[THE RECORDS]
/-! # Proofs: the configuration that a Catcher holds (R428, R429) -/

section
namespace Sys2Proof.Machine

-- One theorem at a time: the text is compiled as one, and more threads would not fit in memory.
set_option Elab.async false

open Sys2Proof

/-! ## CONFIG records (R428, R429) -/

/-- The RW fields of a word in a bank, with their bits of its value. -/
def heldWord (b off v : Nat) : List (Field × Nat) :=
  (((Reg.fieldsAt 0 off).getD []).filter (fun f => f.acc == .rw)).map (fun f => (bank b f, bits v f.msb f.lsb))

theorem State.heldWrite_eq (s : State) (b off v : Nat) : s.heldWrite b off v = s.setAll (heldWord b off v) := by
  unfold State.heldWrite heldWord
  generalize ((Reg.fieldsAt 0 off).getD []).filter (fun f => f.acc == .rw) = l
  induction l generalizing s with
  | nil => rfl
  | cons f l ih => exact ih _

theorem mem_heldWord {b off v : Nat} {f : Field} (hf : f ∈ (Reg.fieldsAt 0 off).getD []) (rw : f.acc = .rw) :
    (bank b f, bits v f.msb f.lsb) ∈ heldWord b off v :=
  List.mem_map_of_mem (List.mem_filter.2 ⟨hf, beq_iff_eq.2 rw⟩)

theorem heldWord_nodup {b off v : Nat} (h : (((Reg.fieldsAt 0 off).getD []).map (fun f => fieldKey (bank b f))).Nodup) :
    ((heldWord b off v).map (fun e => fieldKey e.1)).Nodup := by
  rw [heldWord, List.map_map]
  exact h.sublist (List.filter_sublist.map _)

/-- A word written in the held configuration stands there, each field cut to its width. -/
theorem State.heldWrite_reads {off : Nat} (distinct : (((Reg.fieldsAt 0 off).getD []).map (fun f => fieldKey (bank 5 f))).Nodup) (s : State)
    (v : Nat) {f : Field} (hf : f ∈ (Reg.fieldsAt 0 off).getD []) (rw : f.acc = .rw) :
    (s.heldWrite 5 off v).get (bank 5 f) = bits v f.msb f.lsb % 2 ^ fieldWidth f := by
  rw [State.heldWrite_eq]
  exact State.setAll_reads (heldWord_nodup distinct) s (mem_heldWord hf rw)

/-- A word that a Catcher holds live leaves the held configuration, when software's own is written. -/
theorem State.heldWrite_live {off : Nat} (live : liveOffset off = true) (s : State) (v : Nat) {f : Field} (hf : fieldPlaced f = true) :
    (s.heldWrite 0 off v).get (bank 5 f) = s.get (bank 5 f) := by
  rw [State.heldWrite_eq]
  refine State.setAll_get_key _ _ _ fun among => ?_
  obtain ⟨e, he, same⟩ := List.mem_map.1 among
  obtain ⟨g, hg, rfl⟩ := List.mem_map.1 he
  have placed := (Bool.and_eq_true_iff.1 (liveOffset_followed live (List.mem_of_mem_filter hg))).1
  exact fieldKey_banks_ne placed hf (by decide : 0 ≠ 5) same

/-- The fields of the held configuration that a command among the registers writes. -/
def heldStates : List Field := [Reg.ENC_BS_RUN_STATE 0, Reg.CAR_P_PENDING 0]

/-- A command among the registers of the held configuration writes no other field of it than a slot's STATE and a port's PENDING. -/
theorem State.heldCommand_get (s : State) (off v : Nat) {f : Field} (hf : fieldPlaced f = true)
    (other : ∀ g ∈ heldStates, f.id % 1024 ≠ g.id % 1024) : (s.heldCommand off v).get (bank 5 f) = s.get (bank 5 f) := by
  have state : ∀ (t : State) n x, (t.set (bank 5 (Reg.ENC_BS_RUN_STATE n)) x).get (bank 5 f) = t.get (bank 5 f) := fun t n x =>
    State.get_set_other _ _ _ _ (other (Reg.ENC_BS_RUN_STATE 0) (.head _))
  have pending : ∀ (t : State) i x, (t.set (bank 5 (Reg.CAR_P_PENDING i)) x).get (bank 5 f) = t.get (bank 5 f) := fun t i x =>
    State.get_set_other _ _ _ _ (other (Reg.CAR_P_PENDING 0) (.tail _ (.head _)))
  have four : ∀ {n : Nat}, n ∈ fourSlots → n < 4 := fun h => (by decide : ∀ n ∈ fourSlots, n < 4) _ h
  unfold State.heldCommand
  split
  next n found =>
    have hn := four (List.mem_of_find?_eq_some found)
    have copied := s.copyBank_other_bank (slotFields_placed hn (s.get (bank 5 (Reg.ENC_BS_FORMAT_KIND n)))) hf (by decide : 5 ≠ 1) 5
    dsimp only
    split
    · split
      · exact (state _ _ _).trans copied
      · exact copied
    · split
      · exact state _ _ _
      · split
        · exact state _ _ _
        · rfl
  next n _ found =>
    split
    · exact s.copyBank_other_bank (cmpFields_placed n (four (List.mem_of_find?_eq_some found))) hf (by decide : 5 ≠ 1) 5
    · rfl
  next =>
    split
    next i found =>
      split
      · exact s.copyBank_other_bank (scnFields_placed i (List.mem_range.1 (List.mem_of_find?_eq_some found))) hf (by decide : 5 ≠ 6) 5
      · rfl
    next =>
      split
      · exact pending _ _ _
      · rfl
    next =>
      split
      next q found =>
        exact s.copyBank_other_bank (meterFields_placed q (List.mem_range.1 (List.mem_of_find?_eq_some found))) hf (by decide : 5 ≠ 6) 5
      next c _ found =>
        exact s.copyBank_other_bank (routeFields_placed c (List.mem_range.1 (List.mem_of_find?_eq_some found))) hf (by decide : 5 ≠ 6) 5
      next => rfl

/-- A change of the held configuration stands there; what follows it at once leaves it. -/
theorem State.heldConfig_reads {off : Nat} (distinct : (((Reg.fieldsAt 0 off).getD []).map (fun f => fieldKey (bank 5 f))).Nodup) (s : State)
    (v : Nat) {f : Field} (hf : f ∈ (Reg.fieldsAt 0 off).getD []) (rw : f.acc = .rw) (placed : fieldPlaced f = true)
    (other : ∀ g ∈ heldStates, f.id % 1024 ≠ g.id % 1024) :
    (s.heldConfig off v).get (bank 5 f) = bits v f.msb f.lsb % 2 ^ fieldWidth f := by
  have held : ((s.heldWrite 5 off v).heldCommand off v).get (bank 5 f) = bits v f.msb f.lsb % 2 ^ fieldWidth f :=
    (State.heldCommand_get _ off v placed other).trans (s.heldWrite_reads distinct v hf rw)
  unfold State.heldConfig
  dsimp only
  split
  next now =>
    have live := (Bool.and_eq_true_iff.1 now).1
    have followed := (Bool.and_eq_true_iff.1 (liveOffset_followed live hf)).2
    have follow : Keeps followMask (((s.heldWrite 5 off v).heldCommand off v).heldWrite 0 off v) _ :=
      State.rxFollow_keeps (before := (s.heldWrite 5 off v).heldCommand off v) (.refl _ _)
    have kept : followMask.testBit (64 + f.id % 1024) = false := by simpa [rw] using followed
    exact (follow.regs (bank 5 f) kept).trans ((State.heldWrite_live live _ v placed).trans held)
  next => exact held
[/THE RECORDS]
[THE RECORDS]
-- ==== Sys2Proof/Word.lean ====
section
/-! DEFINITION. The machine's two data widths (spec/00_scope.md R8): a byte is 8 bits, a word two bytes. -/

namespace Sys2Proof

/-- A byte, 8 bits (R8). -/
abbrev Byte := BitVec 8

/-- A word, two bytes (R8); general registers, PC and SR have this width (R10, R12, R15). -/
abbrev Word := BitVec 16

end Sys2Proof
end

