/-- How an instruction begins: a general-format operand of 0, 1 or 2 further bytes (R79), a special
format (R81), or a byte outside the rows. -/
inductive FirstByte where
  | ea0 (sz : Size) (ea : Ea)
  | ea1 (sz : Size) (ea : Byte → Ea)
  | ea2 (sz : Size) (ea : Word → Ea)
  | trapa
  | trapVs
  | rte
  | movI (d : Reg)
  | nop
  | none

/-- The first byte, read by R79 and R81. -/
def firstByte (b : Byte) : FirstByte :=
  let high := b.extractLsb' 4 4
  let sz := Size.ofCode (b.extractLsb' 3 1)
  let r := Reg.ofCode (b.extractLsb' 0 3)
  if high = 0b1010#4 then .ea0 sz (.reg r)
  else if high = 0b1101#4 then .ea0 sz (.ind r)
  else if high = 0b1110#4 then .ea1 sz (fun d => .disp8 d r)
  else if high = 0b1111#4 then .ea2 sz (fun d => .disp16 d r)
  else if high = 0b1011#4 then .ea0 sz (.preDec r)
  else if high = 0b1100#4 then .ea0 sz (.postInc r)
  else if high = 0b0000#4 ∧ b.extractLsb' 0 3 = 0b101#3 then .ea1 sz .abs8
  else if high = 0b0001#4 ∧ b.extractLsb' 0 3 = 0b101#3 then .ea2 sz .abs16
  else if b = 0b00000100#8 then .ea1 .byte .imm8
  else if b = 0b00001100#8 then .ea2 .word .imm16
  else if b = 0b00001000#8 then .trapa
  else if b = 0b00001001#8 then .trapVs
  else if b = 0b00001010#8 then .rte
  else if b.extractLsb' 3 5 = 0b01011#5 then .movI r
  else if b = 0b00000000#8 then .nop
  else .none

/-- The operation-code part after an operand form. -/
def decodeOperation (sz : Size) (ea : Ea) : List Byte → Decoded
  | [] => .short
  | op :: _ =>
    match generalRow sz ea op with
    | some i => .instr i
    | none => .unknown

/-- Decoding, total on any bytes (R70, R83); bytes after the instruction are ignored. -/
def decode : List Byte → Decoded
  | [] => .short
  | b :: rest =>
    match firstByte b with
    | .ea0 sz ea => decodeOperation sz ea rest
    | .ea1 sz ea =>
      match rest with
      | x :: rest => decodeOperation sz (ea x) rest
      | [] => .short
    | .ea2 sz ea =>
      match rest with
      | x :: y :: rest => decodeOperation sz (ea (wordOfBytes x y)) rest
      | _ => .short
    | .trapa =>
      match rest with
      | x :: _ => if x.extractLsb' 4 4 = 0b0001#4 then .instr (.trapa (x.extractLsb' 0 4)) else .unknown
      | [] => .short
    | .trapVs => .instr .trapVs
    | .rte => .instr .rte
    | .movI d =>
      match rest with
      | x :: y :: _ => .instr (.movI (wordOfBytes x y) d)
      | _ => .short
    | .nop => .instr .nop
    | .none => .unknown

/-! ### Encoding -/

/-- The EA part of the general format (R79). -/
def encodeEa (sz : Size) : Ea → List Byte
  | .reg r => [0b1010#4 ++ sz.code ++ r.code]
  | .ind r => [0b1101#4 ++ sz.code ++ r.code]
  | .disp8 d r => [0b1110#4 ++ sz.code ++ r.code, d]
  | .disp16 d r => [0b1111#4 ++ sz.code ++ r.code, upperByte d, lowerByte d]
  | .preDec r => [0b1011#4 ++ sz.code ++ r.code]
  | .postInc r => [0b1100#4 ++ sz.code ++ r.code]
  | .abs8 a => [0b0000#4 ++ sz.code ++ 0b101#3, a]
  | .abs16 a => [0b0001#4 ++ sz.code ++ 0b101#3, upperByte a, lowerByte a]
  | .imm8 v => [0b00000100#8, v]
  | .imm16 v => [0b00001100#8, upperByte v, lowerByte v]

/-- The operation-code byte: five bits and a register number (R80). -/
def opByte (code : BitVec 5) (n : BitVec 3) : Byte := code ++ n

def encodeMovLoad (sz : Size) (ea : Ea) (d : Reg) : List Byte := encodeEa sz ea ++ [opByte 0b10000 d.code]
[/THE RECORDS]
[THE RECORDS]
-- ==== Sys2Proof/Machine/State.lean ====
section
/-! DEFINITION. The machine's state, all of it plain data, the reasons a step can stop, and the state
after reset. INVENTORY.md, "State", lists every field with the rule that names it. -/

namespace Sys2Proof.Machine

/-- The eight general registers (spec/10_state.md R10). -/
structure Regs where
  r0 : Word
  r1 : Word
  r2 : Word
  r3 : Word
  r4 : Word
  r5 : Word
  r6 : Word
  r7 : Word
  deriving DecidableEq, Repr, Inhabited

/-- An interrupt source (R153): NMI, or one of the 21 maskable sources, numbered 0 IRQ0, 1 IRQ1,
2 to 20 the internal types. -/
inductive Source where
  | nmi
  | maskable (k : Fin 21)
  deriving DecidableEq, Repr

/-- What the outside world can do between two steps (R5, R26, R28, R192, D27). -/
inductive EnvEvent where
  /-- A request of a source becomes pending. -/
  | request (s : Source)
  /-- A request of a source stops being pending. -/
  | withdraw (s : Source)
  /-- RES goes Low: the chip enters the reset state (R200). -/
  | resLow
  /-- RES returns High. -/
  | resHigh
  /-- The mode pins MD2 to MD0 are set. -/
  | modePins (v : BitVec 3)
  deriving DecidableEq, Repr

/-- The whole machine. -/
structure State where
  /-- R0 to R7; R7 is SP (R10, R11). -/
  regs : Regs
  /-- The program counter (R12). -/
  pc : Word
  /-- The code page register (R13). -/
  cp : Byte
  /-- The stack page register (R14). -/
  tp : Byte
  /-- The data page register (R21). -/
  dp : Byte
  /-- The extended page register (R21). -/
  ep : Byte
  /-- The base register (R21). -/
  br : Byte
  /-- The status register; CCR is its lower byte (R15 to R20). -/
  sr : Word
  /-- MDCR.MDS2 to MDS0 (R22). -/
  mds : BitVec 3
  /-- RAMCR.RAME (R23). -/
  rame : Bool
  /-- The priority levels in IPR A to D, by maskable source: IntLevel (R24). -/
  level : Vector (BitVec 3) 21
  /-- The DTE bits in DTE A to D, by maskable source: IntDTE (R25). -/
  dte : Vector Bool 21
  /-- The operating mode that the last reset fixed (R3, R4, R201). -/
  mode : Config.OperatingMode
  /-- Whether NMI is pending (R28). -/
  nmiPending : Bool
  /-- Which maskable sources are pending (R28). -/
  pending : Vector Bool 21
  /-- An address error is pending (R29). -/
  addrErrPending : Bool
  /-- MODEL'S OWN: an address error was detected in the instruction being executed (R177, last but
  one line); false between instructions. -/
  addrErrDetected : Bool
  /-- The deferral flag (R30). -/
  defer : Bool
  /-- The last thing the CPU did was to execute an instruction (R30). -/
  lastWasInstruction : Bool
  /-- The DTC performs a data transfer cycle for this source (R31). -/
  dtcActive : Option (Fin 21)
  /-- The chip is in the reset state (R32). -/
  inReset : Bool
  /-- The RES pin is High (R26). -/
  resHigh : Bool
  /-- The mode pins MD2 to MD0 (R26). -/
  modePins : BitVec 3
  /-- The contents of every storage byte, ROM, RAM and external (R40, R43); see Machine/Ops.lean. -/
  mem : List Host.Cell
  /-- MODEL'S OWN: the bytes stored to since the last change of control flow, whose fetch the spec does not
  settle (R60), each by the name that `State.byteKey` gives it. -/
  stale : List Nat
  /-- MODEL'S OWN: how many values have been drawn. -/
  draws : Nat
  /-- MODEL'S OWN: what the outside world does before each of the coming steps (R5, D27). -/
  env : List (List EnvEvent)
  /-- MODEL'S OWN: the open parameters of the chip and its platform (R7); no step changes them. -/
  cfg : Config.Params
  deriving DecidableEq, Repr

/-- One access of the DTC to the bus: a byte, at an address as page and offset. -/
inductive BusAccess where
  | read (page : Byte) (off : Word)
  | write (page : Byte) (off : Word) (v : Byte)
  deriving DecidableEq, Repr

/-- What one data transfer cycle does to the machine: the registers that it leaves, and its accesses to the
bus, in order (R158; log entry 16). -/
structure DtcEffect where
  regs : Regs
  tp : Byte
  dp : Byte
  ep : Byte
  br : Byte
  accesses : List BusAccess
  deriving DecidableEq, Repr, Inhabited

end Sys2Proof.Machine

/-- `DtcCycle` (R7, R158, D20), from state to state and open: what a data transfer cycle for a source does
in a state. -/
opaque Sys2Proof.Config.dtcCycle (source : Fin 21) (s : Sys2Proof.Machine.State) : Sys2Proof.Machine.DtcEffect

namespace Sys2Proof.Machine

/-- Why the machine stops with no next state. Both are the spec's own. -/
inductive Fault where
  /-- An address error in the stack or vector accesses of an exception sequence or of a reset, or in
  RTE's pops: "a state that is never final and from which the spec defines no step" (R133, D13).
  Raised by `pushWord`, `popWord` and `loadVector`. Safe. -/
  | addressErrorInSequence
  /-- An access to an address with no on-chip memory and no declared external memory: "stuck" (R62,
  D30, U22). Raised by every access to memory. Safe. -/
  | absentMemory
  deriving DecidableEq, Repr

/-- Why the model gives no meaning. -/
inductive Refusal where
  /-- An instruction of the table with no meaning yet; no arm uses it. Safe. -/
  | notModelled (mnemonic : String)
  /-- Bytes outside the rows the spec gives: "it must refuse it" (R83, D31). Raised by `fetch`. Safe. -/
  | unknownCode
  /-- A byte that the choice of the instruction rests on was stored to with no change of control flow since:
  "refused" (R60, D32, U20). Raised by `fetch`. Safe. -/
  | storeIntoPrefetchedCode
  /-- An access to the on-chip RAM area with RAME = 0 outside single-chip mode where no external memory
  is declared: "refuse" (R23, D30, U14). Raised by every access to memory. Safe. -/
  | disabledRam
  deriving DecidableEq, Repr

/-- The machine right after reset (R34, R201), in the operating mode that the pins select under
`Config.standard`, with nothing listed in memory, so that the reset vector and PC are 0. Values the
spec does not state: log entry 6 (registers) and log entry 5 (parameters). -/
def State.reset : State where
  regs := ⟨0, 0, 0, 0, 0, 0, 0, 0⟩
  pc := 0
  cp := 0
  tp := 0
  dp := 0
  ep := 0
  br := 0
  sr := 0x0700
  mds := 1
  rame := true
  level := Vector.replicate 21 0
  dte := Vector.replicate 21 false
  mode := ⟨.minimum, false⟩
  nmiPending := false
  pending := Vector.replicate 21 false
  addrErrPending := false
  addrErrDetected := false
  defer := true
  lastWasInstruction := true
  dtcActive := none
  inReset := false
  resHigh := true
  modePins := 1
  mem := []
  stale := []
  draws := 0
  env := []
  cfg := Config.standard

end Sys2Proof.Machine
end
[/THE RECORDS]
* [WHAT IS REQUIRED]: Output the lines above exactly, but only those between the line holding "[0b1100#4 ++ sz.code ++ r.code]" and the line holding "def encodeMovLoad (sz", inclusive.

* [SOLUTION FOR THIS TASK]:
  | .postInc r => [0b1100#4 ++ sz.code ++ r.code]
  | .abs8 a => [0b0000#4 ++ sz.code ++ 0b101#3, a]
  | .abs16 a => [0b0001#4 ++ sz.code ++ 0b101#3, upperByte a, lowerByte a]
  | .imm8 v => [0b00000100#8, v]
  | .imm16 v => [0b00001100#8, upperByte v, lowerByte v]

/-- The operation-code byte: five bits and a register number (R80). -/
def opByte (code : BitVec 5) (n : BitVec 3) : Byte := code ++ n

def encodeMovLoad (sz : Size) (ea : Ea) (d : Reg) : List Byte := encodeEa sz ea ++ [opByte 0b10000 d.code]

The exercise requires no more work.